Employment Contracts

Michael S. Ives. The Company, the Bank and Michael S. Ives, the Company’s President & Chief Executive Officer, entered into an Amended and Restated Employment Agreement dated January 25, 2012. Mr. Ives’ Employment Agreement contains the following material provisions: (i) Mr. Ives’ current term of employment continues until January 31, 2018; (ii) the base salary payable to Mr. Ives under the Employment Agreement is $400,000 per year; and (iii) Mr. Ives is eligible to receive an annual incentive bonus based on performance during the applicable year, as determined by the Board of Directors in its discretion, but no annual bonus may exceed 35% of the base salary paid to Mr. Ives during the applicable year.
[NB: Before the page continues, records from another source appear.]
/-- The words of R52 that are no descriptor, each by its name (R63), and the CMD values of R69. -/
theorem test_rejects_reservedMatchOp : decodeFd 0x0000300800000000 = .rejected .reservedMatchOp := by decide +kernel
theorem test_rejects_reservedAction :
    decodeFd 0x0001800800000000 = .rejected .reservedAction ∧ decodeFd 0x0001C00800000000 = .rejected .reservedAction := by
  decide +kernel
theorem test_rejects_reservedBits :
    decodeFd 0x0002000800000000 = .rejected .reservedBits ∧ decodeFd 0x8000000800000000 = .rejected .reservedBits := by
  decide +kernel
theorem test_rejects_bitLength : decodeFd 0x0000002100000000 = .rejected .bitLengthTooLong := by decide +kernel
theorem test_rejects_msbLength : decodeFd 0x0000024800000000 = .rejected .msbLengthTooLong := by decide +kernel
theorem test_rejects_commands :
    decodeCommand 0x11 = .rejected .illegalCommand ∧ decodeCommand 0 = .rejected .illegalCommand ∧
      decodeCommand 5 = .rejected .illegalCommand ∧ decodeCommand 0x80000001 = .rejected .illegalCommand := by
  decide +kernel
theorem test_rejects_tooShort :
    decode .cmd [0x01, 0x00, 0x00] = .rejected .tooShort ∧ decode .decoder [0, 0, 0, 0, 0, 0, 0] = .rejected .tooShort := by
  decide +kernel

/-- The table's words reach step as the first instruction after reset: IDSYNTH (V-I-1), and a descriptor word. -/
theorem test_fetch_command : decodeTableWord 32 4 = some .idsynth ∧
    results (step (State.reset.withFetchWord 32 4)) = some (0x00FF0002, 0, 0) := by decide +kernel
theorem test_fetch_descriptor : decodeTableWord 64 0x0000500800000040 = some (.vsCompress 64 8 0 .ign) ∧
    emitted (step (State.reset.withFetchWord 64 0x0000500800000040)) = some [0x40] := by decide +kernel

/-! ## Well-formedness: an ill-formed term for each check of R56 -/

theorem smoke_reference : Config.reference.wf = true := by decide +kernel
theorem smoke_WF1 : Config.wf1 { Config.reference with rules := List.replicate 256 exampleRule1 } = false := by
  decide +kernel
theorem smoke_WF2 : Config.wf2 { Config.reference with rules := [exampleRule2] } = false := by decide +kernel
theorem smoke_WF3 : (fd 33 0 0 .eq .ns).wf3 = false := by decide +kernel
theorem smoke_WF4 : (fd 8 9 0 .eq .ns).wf4 = false := by decide +kernel
theorem smoke_WF5 : (fd 8 0 256 .eq .ns).wf5 = false ∧ (fd 8 0 256 .ign .ns).wf5 = true := by decide +kernel
theorem smoke_WF6 : Rule.ofWords 1 (List.replicate 18 0x0000300800000000) = none := by decide +kernel
theorem smoke_WF7 : Rule.ofWords 1 (List.replicate 18 0x0001800800000000) = none := by decide +kernel
theorem smoke_WF8 : Rule.ofWords 1 (List.replicate 18 0x0002000800000000) = none := by decide +kernel
theorem smoke_WF9 : (fdIid 0).wf9 7 = false ∧ (fdIid 0).wf9 8 = true ∧ (fdIid 0).wf9 13 = true := by decide +kernel
theorem smoke_WF10 : Config.wf10 (shortIdentity 9) = false ∧
    Config.wf10 { Config.reference with bufBytes := 48 } = false ∧
    Config.wf10 { Config.reference with bufBytes := 65489 } = false := by decide +kernel
theorem smoke_rule : Rule.wf (exampleRule 1 (fdIid 0) (fdStatic 16 0) (fdStatic 16 0)) = false := by decide +kernel
theorem smoke_instr : (Instr.matchEq 256 8 0 .ns).wf = false ∧ (Instr.devDecompress 0 32 0 .ign).wfAt 7 = false := by
  decide +kernel
/-- A rule of 17 or 19 descriptors cannot be built; the 18 words of rule 1 of rule set A build it. -/
theorem smoke_ruleLength : Rule.ofWords 1 (List.replicate 17 0) = none ∧ Rule.ofWords 1 (List.replicate 19 0) = none ∧
    Rule.ofWords 1 (exampleRule1.fields.toList.map Descriptor.word) = some exampleRule1 := by decide +kernel

/-! ## One step of each instruction (at most two for each) -/

/-- V-CMP-1 and V-CMP-2. -/
theorem test_compress_1 : results (exec .compress (loaded Config.reference packetX)) = some (0x00FF0106, 5, 1) ∧
    output (exec .compress (loaded Config.reference packetX)) = some (0x01 :: payload) := by decide +kernel
theorem test_compress_2 :
    results (exec .compress (loaded Config.reference (headerH64 ++ payload))) = some (0x00FF0206, 6, 2) ∧
    output (exec .compress (loaded Config.reference (headerH64 ++ payload))) = some (0x02 :: 0x40 :: payload) := by
  decide +kernel

/-- V-D-2 and V-D-4. -/
theorem test_decompress_1 :
    results (exec .decompress (loaded Config.reference (0x02 :: 0x40 :: payload))) = some (0x00FF0206, 52, 2) ∧
    output (exec .decompress (loaded Config.reference (0x02 :: 0x40 :: payload))) =
      some (headerH64.take 46 ++ [0x00, 0x00] ++ payload) := by decide +kernel
theorem test_decompress_2 :
    results (exec .decompress (loaded Config.reference [0x02])) = some (0x00050232, 0, 0) := by decide +kernel

/-- V-M-9 and V-M-10. -/
theorem test_match_rule_two : results (exec .matchCmd (loaded Config.reference headerH64)) = some (0x00FF0206, 0, 0) := by
  decide +kernel
theorem test_match_first_only :
    results (exec .matchCmd (loaded { Config.reference with scanFirstOnly := true } headerH64)) =
      some (0x00FF0012, 0, 0) := by decide +kernel

/-- V-I-3 and V-I-2. -/
theorem test_idsynth_1 :
    (nextOf (exec .idsynth (loaded { Config.reference with
        devid := #v[0x00, 0x11, 0x22, 0x33, 0x44, 0x55, 0x66, 0x77] } []))).map (fun t => (t.idw0, t.idw1)) =
      some (0x33221100, 0x77665544) := by decide +kernel
theorem test_idsynth_2 : results (exec .idsynth (loaded (shortIdentity 7) [])) = some (0x00FF0042, 0, 0) ∧
    (nextOf (exec .idsynth (loaded (shortIdentity 7) []))).map (fun t => (t.idw0, t.idw1)) = some (0, 0) := by
  decide +kernel

/-- V-M-7 (a header value wider than bitLength) and V-M-2. -/
theorem test_matchEq_1 : verdict (exec (.matchEq 0 4 0 .ns) (walking Config.reference [] 1 0 (hcWith 1 0x10))) =
    some false := by decide +kernel
theorem test_matchEq_2 : verdict (exec (.matchEq 255 8 0 .ns) (walking Config.reference [] 5 0 (hcWith 5 255))) =
    some true := by decide +kernel

/-- V-M-3. -/
theorem test_matchIgn : verdict (exec (.matchIgn 64 8 0 .vs) (walking Config.reference [] 5 0 (hcWith 5 1))) =
    some true := by decide +kernel

/-- V-M-4: 0x16FF and 0x1733 against 0x1600. -/
theorem test_matchMsb_1 : verdict (exec (.matchMsb 0x1600 16 8 .ns) (walking Config.reference [] 15 0 (hcWith 15 0x16FF))) =
    some true := by decide +kernel
theorem test_matchMsb_2 : verdict (exec (.matchMsb 0x1600 16 8 .ns) (walking Config.reference [] 15 0 (hcWith 15 0x1733))) =
    some false := by decide +kernel

/-- V-E-1. -/
theorem test_nsCompress : emitted (exec (.nsCompress 6 4 0 .eq) (walking Config.reference [] 0 0 (hcWith 0 6))) =
    some [] := by decide +kernel

/-- V-E-5 (big-endian at position 2) and V-E-9 (no mask to bitLength). -/
theorem test_vsCompress_1 :
    emitted (exec (.vsCompress 0x12345 20 0 .eq) (walking Config.reference [] 2 0 (hcWith 2 0x12345))) =
      some [0x01, 0x23, 0x45] := by decide +kernel
theorem test_vsCompress_2 : emitted (exec (.vsCompress 0x3FF 9 0 .ign) (walking Config.reference [] 14 0 (hcWith 14 0))) =
    some [0xFF, 0x03] := by decide +kernel

/-- V-E-12, V-E-13, V-E-14, V-E-15. -/
theorem test_lsbCompress :
    emitted (exec (.lsbCompress 0x1630 16 12 .msb) (walking Config.reference [] 15 0 (hcWith 15 0x1633))) = some [] := by
  decide +kernel
theorem test_cmpCompress : emitted (exec (.cmpCompress 0 16 0 .ign) (walking Config.reference [] 3 0 (hcWith 3 12))) =
    some [] := by decide +kernel
theorem test_cksCompress : emitted (exec (.cksCompress 0 16 0 .ign) (walking Config.reference [] 17 0 (hcWith 17 0xABCD))) =
    some [] := by decide +kernel
theorem test_devCompress :
    emitted (exec (.devCompress 0x49D5B370 32 0 .eq) (walking Config.reference [] 8 0 (hcWith 8 0x49D5B370))) = some [] := by
  decide +kernel

/-- V-F-1. -/
theorem test_nsDecompress :
    fieldValue (exec (.nsDecompress 17 8 0 .eq) (walking Config.reference [1] 4 1 HeaderContext.zero)) 4 = some (17, 1) := by
  decide +kernel

/-- V-F-3 (little-endian) and V-F-5 (big-endian, not masked). -/
theorem test_vsDecompress_1 :
    fieldValue (exec (.vsDecompress 0 16 0 .ign) (walking Config.reference [1, 0x33, 0x16] 15 1 HeaderContext.zero)) 15 =
      some (0x1633, 3) := by decide +kernel
theorem test_vsDecompress_2 :
    fieldValue (exec (.vsDecompress 0 20 0 .ign) (walking Config.reference [1, 0xAB, 0xCD, 0xEF] 2 1 HeaderContext.zero)) 2 =
      some (0xABCDEF, 4) := by decide +kernel

/-- V-F-7 and V-F-8. -/
theorem test_lsbDecompress_1 :
    fieldValue (exec (.lsbDecompress 0x1630 16 12 .msb) (walking (setD true) [1, 0x3F] 15 1 HeaderContext.zero)) 15 =
      some (0x163F, 2) := by decide +kernel
theorem test_lsbDecompress_2 :
    fieldValue (exec (.lsbDecompress 0x1630 16 12 .msb) (walking (setD false) [1, 0x3F] 15 1 HeaderContext.zero)) 15 =
      some (0x1630, 1) := by decide +kernel

/-- R99 and R100: the placeholder 0, which the synthesiser replaces later (V-F-12, V-F-14). -/
theorem test_cmpDecompress :
    fieldValue (exec (.cmpDecompress 0 16 0 .ign) (walking Config.reference [1] 3 1 (hcWith 3 7))) 3 = some (0, 1) := by
  decide +kernel
theorem test_cksDecompress :
    fieldValue (exec (.cksDecompress 0 16 0 .ign) (walking Config.reference [1] 17 1 (hcWith 17 7))) 17 = some (0, 1) := by
  decide +kernel

/-- V-F-11 at position 9, and V-D-7's raise. -/
theorem test_devDecompress_1 :
    fieldValue (exec (.devDecompress 0 32 0 .ign) (walking Config.reference [1] 9 1 HeaderContext.zero)) 9 =
      some (0x34120090, 1) := by decide +kernel
theorem test_devDecompress_2 :
    results (exec (.devDecompress 0x49D5B370 32 0 .eq) (walking (shortIdentity 4) (0x01 :: payload) 8 1 HeaderContext.zero)) =
      some (0x00080142, 0, 0) := by decide +kernel

/-! ## The header and the bus -/

/-- V-P-1, V-P-3 and V-P-5. -/
theorem test_parse : (parseHeader Config.reference headerH).toList =
    [0x6, 0x0, 0x0, 0xC, 0x11, 0xFF, 0x000080FE, 0x0, 0x49D5B370, 0x34120090, 0x000080FE, 0x0, 0x0, 0x01000000, 0x043E,
      0x1633, 0xC, 0xABCD] := by decide +kernel
theorem test_parse_udpLe : (parseHeader { Config.reference with udpLe := true } headerH).toList.drop 14 =
    [0x3E04, 0x3316, 0x0C00, 0xCDAB] := by decide +kernel
theorem test_serialize : (serializeHeader Config.reference (hcWith 2 0xABCDEF)).take 4 = [0x00, 0x0B, 0xCD, 0xEF] := by
  decide +kernel

/-- V-MEM-3, V-MEM-4, V-MEM-5, V-X-5 and V-X-6. -/
theorem test_rom : readOf State.reset 0x300B8 4 = some 0x40 ∧ readOf State.reset 0x300BC 4 = some 0x5008 ∧
    readOf State.reset 0x3F004 4 = some 2 ∧ readOf State.reset 0x3F008 4 = some 0 ∧
    readOf State.reset 0x30004 1 = some 0x04 := by decide +kernel
theorem test_reset_registers : ([0x00, 0x04, 0x08, 0x0C, 0x10, 0x14, 0x18, 0x1C, 0x20, 0x24].map fun a =>
    readOf State.reset (BitVec.ofNat 18 a) 4) =
    [some 0, some 0, some 0, some 0, some 0, some 2, some 0, some 0, some 8, some 0] := by decide +kernel

/-- V-MEM-1 and V-MEM-7. -/
theorem test_ibuf : (nextOf (step { State.reset with inputs := [.write 0x10000 4 0x00000060] })).map
    (fun s => [0x10000, 0x10001, 0x10002, 0x10003].map fun a => readOf s (BitVec.ofNat 18 a) 1) =
    some [some 0x60, some 0, some 0, some 0] := by decide +kernel
theorem test_refused : refusalOf (step { State.reset with inputs := [.read 0x00004 1] }) = some .illegalAccess ∧
    refusalOf (step { State.reset with inputs := [.write 0x10002 4 0] }) = some .illegalAccess := by decide +kernel

/-- V-X-4 and V-X-1. -/
theorem test_busy : readOf (started Config.reference [] 1 []) 0x00004 4 = some 1 := by decide +kernel
theorem test_illegal : results (step (started Config.reference [] 7 [])) = some (0x00FF0052, 0, 0) := by decide +kernel

/-! ## Witnesses: for each obligation with hypotheses, concrete values that meet them all -/

theorem witness_EncodedInstructionsDecode :
    (∀ d, (Instr.matchMsb 0xFFFFFFFF 32 32 .dev).descriptor = some d → d.wf3 = true ∧ d.wf4 = true) ∧
    (∀ d, Instr.compress.descriptor = some d → d.wf3 = true ∧ d.wf4 = true) := by
  refine ⟨fun d h => ?_, fun d h => by cases h⟩
  cases h
  decide

theorem witness_DecodedWordsEncodeBack :
    decode .decoder [0x70, 0xB3, 0xD5, 0x49, 0x20, 0x40, 0x01, 0x00, 0xFF] = .ok (.devDecompress 0x49D5B370 32 0 .eq) ∧
    decode .cmd [0x04, 0x00, 0x00, 0x00, 0xFF] = .ok .idsynth := by decide +kernel

theorem witness_DescriptorWordLayout : decodeFd 0x0001682000000000 = .ok ⟨0, 32, 32, .msb, .dev⟩ ∧
    (∀ d, decodeFd 0x0000300000000000 ≠ .ok d) ∧ Port.comparator ≠ .cmd := by
  refine ⟨by decide +kernel, fun d => ?_, by decide⟩
  rw [show decodeFd 0x0000300000000000 = .rejected .reservedMatchOp by decide +kernel]
  exact fun h => by cases h

theorem witness_ConfigurationChecks :
    decodeFd 0x0000300000000000 = .rejected .reservedMatchOp ∧
    (List.replicate 18 (0x0000300000000000 : FdWord))[17]? = some 0x0000300000000000 ∧
    (loaded (shortIdentity 9) []).cfg.wf = false := by decide +kernel

theorem witness_StepRunsDecodedInstruction :
    (EngineTurn (started Config.reference packetX 1 [.engine]) [] ∧
      (started Config.reference packetX 1 [.engine]).status.busy = true ∧
      (started Config.reference packetX 1 [.engine]).pend = some 1 ∧ decode .cmd (toLE (1 : Word).toNat 4) = .ok .compress) ∧
    EngineTurn (started Config.reference packetX 1 []) [] ∧
    ((State.reset.withDescriptor .decoder 0x0001402049D5B370).cfg.wf = true ∧
      (State.reset.withDescriptor .decoder 0x0001402049D5B370).walk.mux = some (.decoder, 0x0001402049D5B370) ∧
      Port.decoder ≠ .cmd ∧
      decode .decoder (toLE (0x0001402049D5B370 : FdWord).toNat 8) = .ok (.devDecompress 0x49D5B370 32 0 .eq) ∧
      (Instr.devDecompress 0x49D5B370 32 0 .eq).wfAt
        (State.reset.withDescriptor .decoder 0x0001402049D5B370).walk.j = true) := by decide +kernel

theorem witness_IdleEngineHasNoStep : EngineTurn State.reset [] ∧ State.reset.status.busy = false ∧
    EngineTurn { State.reset with inputs := [.engine, .reset] } [.reset] := by decide +kernel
John O. Guthrie. The Company, the Bank and John O. Guthrie, the Company’s Executive Vice President & Chief Financial Officer, entered into a new Employment Agreement dated January 1, 2011, which replaced in its entirety Mr. Guthrie’s prior employment agreement immediately following the expiration of such prior agreement on April 30, 2011. This Employment Agreement (i) renewed at year-end 2012 and now continues through December 31, 2014, thereafter renewing automatically for successive additional two-year periods unless the Company or Mr. Guthrie otherwise notifies the other in accordance with the terms of the agreement; and (ii) provides for a base salary that is subject to review, at least annually, and increase by the Company in its sole discretion.

Sharon Curling Lessard. The Bank and Sharon Curling Lessard, the Company’s Executive Vice President & Chief Banking Officer, entered into a new Employment Agreement dated January 1, 2011, which replaced in its entirety a pre-existing employment agreement. This Employment Agreement provides for a base salary that is subject to review, at least annually, and increase by the Company in its sole discretion. Ms. Lessard’s Employment Agreement renewed at year-end 2012; however, she is currently on leave and her employment status is “inactive”.

Leigh C. Keogh. The Bank and Leigh C. Keogh, the Company’s Executive Vice President & Chief Lending Officer, entered into a new Employment Agreement dated January 1, 2011, which replaced in its entirety a pre-existing employment agreement. This Employment Agreement (i) renewed at year-end 2012 and now continues through December 31, 2014, thereafter renewing automatically for successive additional two-year periods unless the Bank or Mr. Keogh otherwise notifies the other in accordance with the terms of the agreement; and (ii) provides for a base salary that is subject to review, at least annually, and increase by the Company in its sole discretion.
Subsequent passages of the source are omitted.